Mein neues Buch “Leben allein genügt nicht - Von der Kunst des Älterwerdens” ist am 11. März 2010 erschienen.

Klappentext:

Mit ihrem Buch „Leben ist mehr – Lebenskunst lernen beim Älterwerden“ begeisterte Beate Forsbach viele Leser. Nicht nur Senioren, auch viele jüngere Menschen beschäftigen sich mit dem Älterwerden. Denn das betrifft ja jeden Menschen in jedem Moment seines Lebens.

Beate Forsbach zeigt, wie wir die Kunst des Älterwerdens erlernen und in unserem Leben anwenden können. Sie erzählt von alltäglichen Begebenheiten aus dem Zusammenleben mit ihrem Mann Hans Christian und leitet daraus Wegweiser für das Älterwerden ab.

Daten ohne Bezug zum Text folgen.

-- ==== Sys2Proof/Laws/Scalar.lean ====
section
/-! SUPPORT. Sys2Proof/Laws/Scalar.lean: what an instruction that writes one x register and goes on does, said once. -/

namespace Sys2Proof.Machine

@[simp] theorem core_updAct_setCore (s : State) (g : Nat) (f h : CtxSet → CtxSet) :
    (s.updAct g f).updAct g h = s.updAct g fun t => h (f t) := updAct_updAct s g f h

/-- Two changes of the issuing context that agree on it give one state. -/
theorem updMe_congr (s : State) {f h : Ctx → Ctx} (e : f s.me = h s.me) : s.updMe f = s.updMe h := by
  simp only [State.me, State.ctx, State.aset] at e
  simp only [State.updMe, State.updCtx, State.updAct, State.updCore]
  simp only [e]

/-- A change of the issuing context changes nothing else. -/
theorem onlyMe_updMe (s : State) (f : Ctx → Ctx) : OnlyMe s (s.updMe f) :=
  updMe_congr s (by simp)

theorem onlyMe_goOn_wx (s : State) (rd : XReg) (v : W64) (tag : Tag) (p : Bool) : OnlyMe s (s.wx rd v tag p).goOn := by
  unfold State.goOn State.wx
  rw [updMe_updMe]
  exact onlyMe_updMe s _

/-- What a meaning that writes one x register and goes on does. -/
theorem writesX_finish (s : State) (rd : XReg) (v : W64) (tag : Tag) (p : Bool) :
    WritesX s (s.wx rd v tag p).goOn rd v := by
  have hme : (s.wx rd v tag p).goOn.me = (s.me.wx rd v tag p).goOn := by
    simp [State.wx]
  refine ⟨onlyMe_goOn_wx s rd v tag p, ?_, ?_, ?_, ?_, ?_⟩
  · rw [hme]
    unfold Ctx.wx
    split <;> rfl
  · intro h
    rw [State.rx, hme, rx_goOn]
    exact rx_wx_same _ v tag p h
  · rw [State.rx, hme]
    rfl
  · intro r hr
    refine ⟨?_, ?_, ?_⟩
    · rw [State.rx, hme, rx_goOn]
      exact rx_wx_ne _ v tag p hr
    · rw [hme]
      exact tag_wx_ne _ v tag p hr
    · rw [hme, marked_goOn]
      exact marked_wx_ne _ v tag p hr
  · intro a
    rfl

/-- An operation of one x register completes with its value. -/
theorem result_finish {i : Instr} {s : State} {rd : XReg} {v w : W64} {tag : Tag} {p : Bool}
    (h : exec i s = finish (s.wx rd w tag p)) (e : w = v) : Result i s rd v := by
  subst e
  exact ⟨_, h, writesX_finish s rd w tag p⟩

end Sys2Proof.Machine
end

Ihre Geschichten sind jetzt und hier entstanden. Sie handeln von Veränderungen und Überraschungen, vom Abschied und Loslassen, von Liebe und Freundschaft, von Angst und Hoffnung, von Stress, Krankheit und Heilung, aber auch von Optimismus, Glück und Lebensfreude. Sie zeigen uns, dass auch wir in unserem Leben jeden Tag das ganz persönliche Glück erfahren können.

Sprüche, Gedichte und Texte anderer Autoren sowie Rezensionen ausgewählter Bücher geben dem Leser kleine und große Denkanstöße. Zahlreiche farbige Fotos lenken den Blick auf die Schönheiten in unserem alltäglichen Leben.

„Leben allein genügt nicht“, sagte der Schmetterling,
„Sonnenschein, Freiheit und eine kleine Blume muss man haben.“

(Hans Christian Andersen, 1805-1875)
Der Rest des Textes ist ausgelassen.